In order to realize the present invention, quoted, made up, expanded the part of above-mentioned standard and constituted whole system.

Describe in detail below to realizing several characteristics that meet the communication terminal device that the inventive method predesignates.

Under the situation of using a method according to the invention, the phone that, need have " voice storage " function in order to realize voice mail service, i.e. so-called voice storing call ".

In above-mentioned application, in the method for " terminal equipment is to terminal equipment ", voice from the transmit leg to recipient or acoustic information can be by additional transmitted to common phones, and perhaps (Voice Mail Broadcast) is transferred to many recipients in " voice mail broadcasting " method.Rely on the audio/speech compressibility figure that uses, voice and/or audio-frequency information can transmit with different tonequality.
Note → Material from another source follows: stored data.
-- ==== Sys2Proof/Machine/Flags.lean ====
section
/-! DEFINITION. The codes the spec gives: operating modes (R550), completion statuses (R358, R432, R468), event types
with their classes (R361, R363, R399, R433, R469, R505, R546, R577, R604) and sources (R360), and slot states (R146). -/

namespace Sys2Proof.Machine

/-! Operating modes, `PWR_MODE.MODE` (R550). -/

def mShip : Nat := 0
def mSentinel : Nat := 1
def mStart : Nat := 2
def mRun : Nat := 3
def mCurtail : Nat := 4
def mIsland : Nat := 5
def mService : Nat := 6
def mHalt : Nat := 7

/-- The mode as `PWR_MODE.MODE` reads it (R550). -/
def State.modeReg (s : State) : Nat := s.rd Reg.PWR_MODE.MODE

/-- The mode by which the units work: in debug run, the mode that the freeze left (R596). -/
def State.mode (s : State) : Nat := if s.modeReg = mService ∧ s.flag Reg.SVC_STATUS.DBG_RUN then s.rd Reg.SVC_STATUS.FROM else s.modeReg

/-- The device regulates and plans: RUN, CURTAIL or ISLAND (R555). -/
def State.running (s : State) : Bool := s.mode == mRun || s.mode == mCurtail || s.mode == mIsland

/-- Dusk is under way (R562). -/
def State.inDusk (s : State) : Bool := s.rd Reg.PWR_MODE.SEQ == 2

/-! Completion statuses (R358). -/

def stOk : Nat := 0x00
def stDoneBefore : Nat := 0x01
def stNotActive : Nat := 0x02
def stCancelledPartial : Nat := 0x03
def stErrCrc : Nat := 0x10
def stErrOpcode : Nat := 0x11
def stErrVersion : Nat := 0x12
def stErrChain : Nat := 0x13
def stErrFenceTmo : Nat := 0x14
def stErrRsvd : Nat := 0x15
def stRejPerm : Nat := 0x20
def stRejState : Nat := 0x21
def stRejParam : Nat := 0x22
def stRejMode : Nat := 0x23
def stRejWet : Nat := 0x24
def stRejOverdis : Nat := 0x25
def stRejPack : Nat := 0x26
def stRejTable : Nat := 0x27
def stRejBusy : Nat := 0x28
def stRejQuota : Nat := 0x29
def stRejToken : Nat := 0x2A
def stRejImage : Nat := 0x2B
def stCalNoisy : Nat := 0x30
def stCalNozero : Nat := 0x31
def stCalRange : Nat := 0x32

/-! The status codes of TWB_XFER (R432). -/

def stTwbCancelled : Nat := 0x50
def stTwbNackAddr : Nat := 0x51
def stTwbNackData : Nat := 0x52
def stTwbArbLost : Nat := 0x53
def stTwbSclTmo : Nat := 0x54
def stTwbSdaStuck : Nat := 0x55
def stTwbPec : Nat := 0x56
def stTwbBusDead : Nat := 0x57
def stTwbCount : Nat := 0x58

/-! The status codes of PD_POLICY (R468). -/

def stPdHeldOther : Nat := 0x60
def stPdNotAttached : Nat := 0x61
def stPdNoSvc : Nat := 0x62
def stPdSvcBusy : Nat := 0x63
def stPdNoResponse : Nat := 0x64
def stPdAborted : Nat := 0x65

/-! Event types (R363). -/


def evPackIn : Nat := 0x01
def evPackOut : Nat := 0x02
def evIdentFail : Nat := 0x03
def evWet : Nat := 0x04
def evFaulted : Nat := 0x05
def evTempZone : Nat := 0x06
def evNtcFault : Nat := 0x07
def evPackSag : Nat := 0x08
def evTaper : Nat := 0x09
def evChargeEnd : Nat := 0x0A
def evIdSilent : Nat := 0x0B
def evTransferEnd : Nat := 0x0C
def evAuditEnd : Nat := 0x0D
def evShortAtStart : Nat := 0x0E
def evRiseAbort : Nat := 0x0F
def evPhaseImbal : Nat := 0x10
def evDrvFault : Nat := 0x11
def evRunaway : Nat := 0x12
def evGaugeWarn : Nat := 0x20
def evCapLearned : Nat := 0x21
def evCapReject : Nat := 0x22
def evGaugeDoubt : Nat := 0x23
def evGaugeDegraded : Nat := 0x24
def evMeas : Nat := 0x30
def evMainsLost : Nat := 0x31
def evMainsLock : Nat := 0x32
def evIcvSubst : Nat := 0x33
def evChanSubst : Nat := 0x34
def evFcvLost : Nat := 0x35
def evQuotaOver : Nat := 0x40
def evQuotaOk : Nat := 0x41
def evResvAtRisk : Nat := 0x42
def evResvMet : Nat := 0x43
def evResvMissed : Nat := 0x44
def evHoldOn : Nat := 0x45
def evHoldOff : Nat := 0x46
def evRootHandover : Nat := 0x47
def evTickSkipped : Nat := 0x48
def evCommitLate : Nat := 0x49
def evCommitStale : Nat := 0x4A
def evHealth : Nat := 0x50
def evSensor : Nat := 0x51
def evSrcChange : Nat := 0x52
def evGuardTrip : Nat := 0x53
def evIslandNoDonor : Nat := 0x54
def evHbFault : Nat := 0x55
def evAccUvlo : Nat := 0x56
def evLoopUnset : Nat := 0x57
def evSyncLost : Nat := 0x58
def evHifRingErr : Nat := 0x59
def evTwbTimeout : Nat := 0x60
def evTwbAlert : Nat := 0x61
def evTwbTargetRx : Nat := 0x62
def evPdAttach : Nat := 0x70
def evPdDetach : Nat := 0x71
def evPdContract : Nat := 0x72
def evPdReset : Nat := 0x73
def evPdCable : Nat := 0x74
def evPdService : Nat := 0x75
def evPdFault : Nat := 0x76
def evTimeAnchor : Nat := 0x80
def evClkFail : Nat := 0x81
def evFreezeEnd : Nat := 0x82
def evWdgMiss : Nat := 0x90
def evFnLost : Nat := 0x91
def evFnLive : Nat := 0x92
def evQuotaChanged : Nat := 0x93
def evRateLimit : Nat := 0x94
def evKeyChanged : Nat := 0x95
def evPairDisagree : Nat := 0xA0
def evTaskMigrated : Nat := 0xA1
def evTaskFault : Nat := 0xA2
def evMcodeStaged : Nat := 0xA3
def evMcodeBed : Nat := 0xA4
def evMcodeDone : Nat := 0xA5
def evMcodeAbort : Nat := 0xA6
def evMcodeFallback : Nat := 0xA7
def evModeChange : Nat := 0xB0
def evModeRefused : Nat := 0xB1
def evThermal : Nat := 0xB2
def evKeepErr : Nat := 0xB3
def evFgTrip : Nat := 0xA8
def evXchkFail : Nat := 0xA9
def evLatent : Nat := 0xAA
def evWdgClk : Nat := 0xAB
def evSysWdgMiss : Nat := 0xAC
def evSspSilent : Nat := 0xAD
def evSafeRecovered : Nat := 0xAE

/-- The PF's function number (R375). -/
def pfFn : Nat := 0x400

/-- SOURCE of an event that concerns the whole device (R360). -/
def srcDevice : Nat := 0xFFFF

/-- SOURCE of a function (R360). -/
def srcFn (fn : Nat) : Nat := 0x0800 + fn

/-- SOURCE of a phase channel (R360). -/
def srcChan (n : Nat) : Nat := 0x0200 + n

/-- The class of an event type (R361). -/
def evClass (t : Nat) : Nat :=
  if t < 0x20 then 0 else if t < 0x30 then 1 else if t < 0x40 then 2 else if t < 0x50 then 3
  else if t < 0x60 then 4 else if t < 0x80 then 5 else if t < 0x90 then 6 else if t < 0xA0 then 7 else 4

/-! Slot states, `SLT_STATUS.STATE` (R145, R195). -/

def slEmpty : Nat := 0
def slDebounce : Nat := 1
def slIdentifying : Nat := 2
def slIdle : Nat := 3
def slCharging : Nat := 4
def slSuspended : Nat := 5
def slDonor : Nat := 6
def slStopping : Nat := 7
def slFaulted : Nat := 8
def slIdentFail : Nat := 9
def slGanged : Nat := 10
def slOff : Nat := 11

/-! Slot fault causes, `SLT_FAULT.CAUSE` (R180). -/

def caOverVoltage : Nat := 0x01
def caOverCurrent : Nat := 0x02
def caOverTemp : Nat := 0x03
def caIdentLoss : Nat := 0x04
def caRunaway : Nat := 0x05
def caReverse : Nat := 0x06
def caRetries : Nat := 0x07
def caDriver : Nat := 0x08
def caTimer : Nat := 0x09
def caTotal : Nat := 0x0A
def caNtc : Nat := 0x0B
def caFrontEnd : Nat := 0x0C

/-- The state of a slot (R145). -/
def State.slSt (s : State) (sl : Nat) : Nat := s.rd Reg.SLT_STATUS.STATE sl

end Sys2Proof.Machine
end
For this reason, typical terminal equipment comprises the phone element at least, it is used for public switched telephone network (PSTN) or radio telephone, with additional communication control unit, it is by means of HDLC LAP, according to the host-host protocol control data transmission of the perfect communication of safety, also comprise the ITU-T-V.34 modulator-demodulator and be used to implement the V.8/V.8bis device of initialization procedure of suitable ITU-T.In addition, the transmit leg communication terminal device comprises an audio coder at least, it is used for the compressed audio input data signal, and recipient's communication terminal device also comprises an audio decoding apparatus in addition at least, and it is used for an audio information data that receives is decompressed.Fig. 1 comprises the simple block diagram of such audio communication terminal equipment.During connecting, " voice are stored " phone " or (Fig. 3) are linked to each other with one other " voice storing call " or with one " voice storage server ".Fig. 2 indicate one have communicate by letter with " voice storage server " " simple block diagram of voice storing call.

In order communicating by letter, between two " voice storing call ", to be organized in and to send the audio signal that audio communication terminal is established necessary transmission among the KES.
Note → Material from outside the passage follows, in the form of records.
-- ==== Sys2Proof/Machine/Gauge.lean ====
section
/-! DEFINITION. The commands of the gauges (chapter 07) and of their cross-checks (R518 to R521), and what the gauge pairs do at
every tick boundary (R299, R308). -/

namespace Sys2Proof.Machine

/-- The code-samples that count, ΔA − ΔN × (OFF + ZTRIM), between two readings (R299). -/
def State.netCodes (s : State) (sl acc n acc0 n0 : Nat) : Int :=
  let dA := ofField 48 ((acc + 2 ^ 48 - acc0) % 2 ^ 48)
  let dN : Nat := (n + 2 ^ 32 - n0) % 2 ^ 32
  dA - dN * (ofField 32 (s.rd Reg.GAU_CAL_OFF.OFF sl) + ofField 11 (s.rd Reg.GAU_ZTRIM.ZTRIM sl))

/-- One 0.1 mAh in the units of `phaseTot`: 360 mA s in mA × ticks of 62.5 ps. -/
def phaseUnit : Int := 5760000000000

/-- The charge of a tick is added: to the gauge's counts, and to the charge and energy that a charge, TRANSFER or AUDIT keeps
(R185, R188, R308, R315, R363). -/
def chargeAdd (sl : Nat) (q : Int) : Prog := .read fun s =>
  let v := s.rd Reg.SLT_VPACK.VPACK sl
  let out := (-q).toNat
  let donor := s.slSt sl == slDonor
  let aud := (s.slot sl).audStep == 3 || (s.slot sl).audStep == 4
  let qf : Int := s.rd Reg.GAU_QFULL.Q_FULL sl
  let g := s.gauge sl
  let top := if g.capAtFull then qf else divRound (6 * qf) 5
  seqs [
    updSlots sl fun x => { x with
      chargeQ := x.chargeQ + q,
      audQ := if aud then x.audQ - q else x.audQ,
      audE := if aud then x.audE + (x.audEFrac + out * v) / 10000 else x.audE,
      audEFrac := if aud then (x.audEFrac + out * v) % 10000 else x.audEFrac,
      eOut := if donor && x.audStep == 0 then x.eOut + (x.eFrac + out * v) / 10000 else x.eOut,
      eFrac := if donor && x.audStep == 0 then (x.eFrac + out * v) % 10000 else x.eFrac },
    if s.gaugeOn sl then seqs [
      updGauges sl fun g => { g with
        counted := g.counted + q,
        inFrac := (g.inFrac + q.toNat) % 1000, outFrac := (g.outFrac + out) % 1000 },
      setR Reg.GAU_THRU_IN.THRU_IN (s.rd Reg.GAU_THRU_IN.THRU_IN sl + (g.inFrac + q.toNat) / 1000) sl,
      setR Reg.GAU_THRU_OUT.THRU_OUT (s.rd Reg.GAU_THRU_OUT.THRU_OUT sl + (g.outFrac + out) / 1000) sl,
      if s.rd Reg.GAU_STATUS.STATE sl = 2 then
        setR Reg.GAU_QREM.Q_REM (toField 32 (sat (-(divRound qf 5)) top (s.qRem sl + q))) sl
      else .skip]
    else .skip]

/-- What the gauge pair of a slot does at a tick boundary (R299, R302, R308). -/
def gaugeTick (sl : Nat) : Prog := .read fun s =>
  let g := s.gauge sl
  if s.flag Reg.GAU_STATUS.DEGRADED sl then
    let q := (g.phaseTot - g.lastPhase) / phaseUnit
    .seq (updGauges sl fun g => { g with lastPhase := g.lastPhase + q * phaseUnit, lastAcc := g.acc, lastN := g.nsamp }) (chargeAdd sl q)
  else
    let num := s.netCodes sl g.acc g.nsamp g.lastAcc g.lastN * s.rd Reg.GAU_CAL_GAIN.GAIN sl * 10000 + g.frac
    let den : Int := 2 ^ 52 * 36 * s.rd Reg.GAU_CFG.SHUNT sl
    .seq (updGauges sl fun g => { g with lastAcc := g.acc, lastN := g.nsamp, frac := num % den }) (chargeAdd sl (num / den))

/-- The coulomb converter's mean current between the newest and the oldest of the readings, mA. -/
def State.coulMean (s : State) (sl : Nat) (l : List (Nat × Nat × Int × Nat)) : Int :=
  match l.head?, l.getLast? with
  | some (a1, n1, _, _), some (a0, n0, _, _) =>
    let dN := (n1 + 2 ^ 32 - n0) % 2 ^ 32
    if dN = 0 then 0
    else divRound (s.netCodes sl a1 n1 a0 n0 * s.rd Reg.GAU_CAL_GAIN.GAIN sl * 50000000) (2 ^ 49 * dN * s.rd Reg.GAU_CFG.SHUNT sl)
  | _, _ => 0

/-- The mean of the phase-current sum over the same time, mA. -/
def phaseMean (l : List (Nat × Nat × Int × Nat)) : Int :=
  match l.head?, l.getLast? with
  | some (_, _, p1, t1), some (_, _, p0, t0) => if t1 ≤ t0 then 0 else divRound (p1 - p0) ((t1 - t0) * 16000)
  | _, _ => 0

/-- A donor of a TRANSFER, also one in ISLAND, that may teach its capacity (R318). -/
def State.mayLearn (s : State) (sl : Nat) : Bool :=
  let x := s.slot sl
  let z := s.rd Reg.SLT_STATUS.ZONE sl
  decide (x.floorCell ≤ s.rd Reg.GAU_SOC.V_CUT_CELL sl) && x.socFloor == 0 && x.emax == 0 && !x.audBad && z != 0 && z != 4 &&
  s.rd Reg.SLT_STATUS.ROLE sl == 1

/-- Since when a condition has held: kept while it holds. -/
def sinceWhen (b : Bool) (now : Nat) (old : Option Nat) : Option Nat := if b then some (old.getD now) else none

/-- GAUGE_REPORT_UPDATE (R308, R310, R312, R318, R320): every 100 ms. -/
def execGaugeReportUpdate (sl : Nat) : State → Host.Outcome State Fault Refusal := ends <| .read fun s =>
  let g := s.gauge sl
  let marks := ((g.acc, g.nsamp, g.phaseTot, s.time) :: g.marks).take 11
  let i := if s.flag Reg.GAU_STATUS.DEGRADED sl then phaseMean marks else s.coulMean sl marks
  let x := s.slot sl
  let zero := !x.disc && s.outputParked (s.slotLead sl)
  if s.time % 100000 ≠ 0 ∨ s.mode = mShip ∨ s.mode = mService then .skip
  else seqs [
    setR Reg.GAU_CURR.I_AVG (toField 18 (sat (-131072) 131071 i)) sl,
    updGauges sl fun g => { g with
      marks, zeroSince := sinceWhen zero s.time g.zeroSince, capAtFull := g.capAtFull && s.inCv sl,
      learnFrom := if i > 100 && !(g.capAtFull && s.inCv sl) then none else g.learnFrom },
    updSlots sl fun x => { x with
      belowSince := sinceWhen (s.inCv sl && decide (i < x.taper)) s.time x.belowSince,
      audBelowSince := sinceWhen (s.inCv sl && x.audStep == 1 && decide (i < x.audTaper)) s.time x.audBelowSince },
    if s.mode = mHalt ∨ ¬ s.gaugeOn sl then .skip
    else seqs [
      when (fun t => t.slSt sl == slDonor && x.audStep == 0 &&
          decide (s.rd Reg.SLT_VPACK.VPACK sl ≤ s.rd Reg.SLT_PACK_A.CELLS sl * s.rd Reg.GAU_SOC.V_CUT_CELL sl ∧
            i.natAbs * 200 < s.rd Reg.GAU_QFULL.Q_FULL sl))
        (emptyAnchor sl (s.mayLearn sl) none),
      when (fun _ => s.rd Reg.GAU_STATUS.ANCHOR sl != 0)
        (updR Reg.GAU_STATUS.AGE_H (fun t => min ((t.time - (t.gauge sl).anchorAt) / 3600000000) 255) sl),
      when (fun t => t.rd Reg.GAU_STATUS.STATE sl == 2) (.seq (gaugeDerive sl) (warnCheck sl))]]

/-- COULOMB_SAMPLE (R296, R298, R322): the unclipped code of a sample of slot `sl`, whose GAUGE domain is powered. -/
def execCoulombSample (sl : Nat) (code : Int) : State → Host.Outcome State Fault Refusal := ends <| .read fun s =>
  let c := sat (-524288) 524287 code
  if s.mode = mService ∨ ¬ hasBit (s.rd Reg.PWR_DOM.ON) (26 + sl / 16) then .skip
  else .seq (updGauges sl fun g => { g with acc := toField 48 (g.acc + c), nsamp := (g.nsamp + 1) % 2 ^ 32 })
    (when (fun _ => decide (code ≥ 524288 ∨ code ≤ -524288))
      (.seq (setR Reg.GAU_STATUS.ACC_OVR 1 sl) (incSat Reg.GAU_CNT.OVR_CNT sl)))

/-- GAU_ACC_READ (R298): a read of `GAU_ACC_LO` shows the accumulator and latches `GAU_ACC_HI` and `GAU_NSAMP` with it. -/
def execGauAccRead (sl : Nat) : State → Host.Outcome State Fault Refusal := endsAlways <| when State.barOn <| seqs [
  updR Reg.GAU_ACC_LO.ACC_LO (fun s => (s.gauge sl).acc % 2 ^ 32) sl,
  updR Reg.GAU_ACC_HI.ACC_HI (fun s => (s.gauge sl).acc / 2 ^ 32) sl,
  updR Reg.GAU_NSAMP.NSAMP (fun s => (s.gauge sl).nsamp) sl]

/-- GAUGE_DEGRADED goes to the owner and the PF (R324): cause 0 converter out of service, 1 trim at its clamp. -/
def raiseDegraded (sl cause : Nat) : Prog := .read fun s =>
  raise { typ := evGaugeDegraded, src := sl, data := dat 16 1 cause }
    (if s.ownerOrPf sl = pfFn then [pfFn] else [s.ownerOrPf sl, pfFn])

/-- AUTO_ZERO_TRIM (R301): 2 s of zero current, then the mean of the codes of 1 s, at most once every 60 s. -/
def execAutoZeroTrim (sl : Nat) : State → Host.Outcome State Fault Refusal := ends <| .read fun s =>
  let g := s.gauge sl
  let due := s.flag Reg.GAU_CFG.AZERO sl &&
    (match g.zeroSince with | some t => decide (t + 3000000 ≤ s.time) | none => false) &&
    (match g.trimAt with | some t => decide (t + 60000000 ≤ s.time) | none => true)
  match g.marks.head?, g.marks.getLast? with
  | some (a1, n1, _, _), some (a0, n0, _, _) =>
    let dN := (n1 + 2 ^ 32 - n0) % 2 ^ 32
    if !due || dN == 0 then .skip
    else
      let mean := divRound (ofField 48 ((a1 + 2 ^ 48 - a0) % 2 ^ 48)) dN
      let z := mean - ofField 32 (s.rd Reg.GAU_CAL_OFF.OFF sl)
      seqs [setR Reg.GAU_ZTRIM.ZTRIM (toField 11 (sat (-524) 524 z)) sl,
        updGauges sl fun g => { g with trimAt := some s.time },
        when (fun _ => decide (z.natAbs ≥ 524)) (raiseDegraded sl 1)]
  | _, _ => .skip

/-- FULL_ANCHOR (R310): CV near the pack's full voltage, and the current below TAPER for 60 s. -/
def execFullAnchor (sl : Nat) : State → Host.Outcome State Fault Refusal := ends <| .read fun s =>
  let cv := s.rd Reg.SLT_PROF_A.CV_CELL sl
  let top := s.rd Reg.SLT_PACK_B.VCHG_CELL sl
  if s.inCv sl && s.gaugeOn sl && !(s.gauge sl).capAtFull && decide (max cv top - min cv top ≤ 10) &&
      (match (s.slot sl).belowSince with | some t => decide (t + 60000000 ≤ s.time) | none => false) then fullAnchor sl
  else .skip

/-- GAUGE_SNAPSHOT_TIMED (R316): at the slot's instant of each second. -/
def execGaugeSnapshotTimed (sl : Nat) : State → Host.Outcome State Fault Refusal := ends <| .read fun s =>
  if s.time % 1000000 = 15625 * sl ∧ s.gaugeOn sl ∧ s.mode ≠ mHalt ∧ s.mode ≠ mService then snapshot sl false else .skip

/-! The current and output-voltage cross-checks (R518 to R520). -/

/-- Two currents agree within the limit of R518: 200 mA or 3 % of the larger. -/
def curAgree (a b : Int) : Bool :=
  decide ((a - b).natAbs ≤ 200 ∨ 100 * (a - b).natAbs ≤ 3 * max a.natAbs b.natAbs)

/-- CURRENT_XCHECK (R518): every second, the 1 s means of the coulomb converter and of the phase sum. -/
def execCurrentXcheck (sl : Nat) : State → Host.Outcome State Fault Refusal := ends <| .read fun s =>
  let m := (s.gauge sl).marks
  let c := s.coulMean sl m
  let p := phaseMean m
  if s.flag Reg.GAU_STATUS.DEGRADED sl ∨ s.oddGanged sl ∨ m.length < 11 ∨ s.slSt sl = slFaulted ∨ curAgree c p then .skip
  else updGauges sl fun g => { g with curRef := g.curRef.or (some (c, p, s.time)) }

/-- The coulomb converter goes out of service (R302). -/
def coulombLost (sl : Nat) : Prog := seqs [setR Reg.GAU_STATUS.DEGRADED 1 sl,
  updGauges sl fun g => { g with lastPhase := g.phaseTot, learnFrom := none }, updSlots sl fun x => { x with audBad := true },
  raiseDegraded sl 0]

/-- CURRENT_REFEREE (R265, R520): the referee conversion of the slot's SHUNT on ±80 mV ends, no sooner than it settles and integrates one mains
cycle; `raw` is the code that the input asks for. -/
def execCurrentReferee (sl : Nat) (raw : Int) : State → Host.Outcome State Fault Refusal := ends <| .read fun s =>
  match (s.gauge sl).curRef with
  | none => .skip
  | some (c, p, at_) =>
    let n := sl / 4
    let chan := slotChan sl 3
    let v := calValue (clipCode raw).1 (s.icvOff n chan 0) (s.icvGain n chan 0) (fsOf 0)
    let i := divRound (v * 1000) (s.rd Reg.GAU_CFG.SHUNT sl)
    if s.time < at_ + s.rd Reg.MSR_ICV_CTRL.SETTLE n + s.perT / 10 ∨ ¬ s.icvLive n then .skip else
    let toP := curAgree i p && (!curAgree i c || decide ((i - p).natAbs ≤ (i - c).natAbs))
    seqs [abortRunning n, updGauges sl fun g => { g with curRef := none }, setR Reg.MSR_ICV_LAST.VALUE (toField 32 v) n chan,
      xchkFail sl 2 (if toP then 0xFF else 2) (toField 32 c) (toField 32 p),
      if toP then coulombLost sl else slotSafeSub sl 2]

/-- OUTPUT_V_REFEREE (R265, R519): the referee conversion of the slot's VPACK on the FCV ends after its 100 ms, in the range the ICV used; `raw` is
the code that the input asks for. -/
def execOutputVReferee (sl : Nat) (raw : Int) : State → Host.Outcome State Fault Refusal := ends <| .read fun s =>
  match (s.slot sl).outRef with
  | none => .skip
  | some (fast, icv, range, at_) =>
    let p := sl / 16
    let v := s.fcvValue p range (clipCode raw).1
    let mv := (divRound v 1000).toNat
    let done := updSlots sl fun x => { x with outRef := none, xchkRun := 0 }
    let read := .seq done (setR Reg.MSR_FCV_LAST.VALUE (toField 32 v) p)
    let safe := .seq (xchkFail sl 1 1 fast icv) (slotSafeSub sl 1)
    if s.rd Reg.MSR_FCV_STATUS.STATE p = 2 then .seq done safe
    else if s.time < at_ + 100000 then .skip
    else if (v - 1000 * icv).natAbs ≤ uvLimit range then .seq read safe
    else if outAgree 1 fast mv then seqs [read, xchkFail sl 1 0xFF fast icv,
      refereeBegin (sl / 4) (slotChan sl 0) range (1000 * (icv : Int)) v]
    else .seq read safe

end Sys2Proof.Machine
end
By arrangement " voice storing call " information, just before connecting, carry out " off line " and prepare.Send the user his communication terminal device KES is transformed into " voice storage mode ".Remove receiver and send information with phone.In the audio communication terminal equipment KES of transmit leg, information is compressed and local storage.In a suitable device, monitoring and local editor are possible.An internal storage by phone is determined message length.Should predesignate the memory capacity of 256KByte (about 5 minutes voice) at least.Behind the finish message at once or-hysteresis program that the use-usefulness of chargeing for example necessary night is finished in advance carries out real communication.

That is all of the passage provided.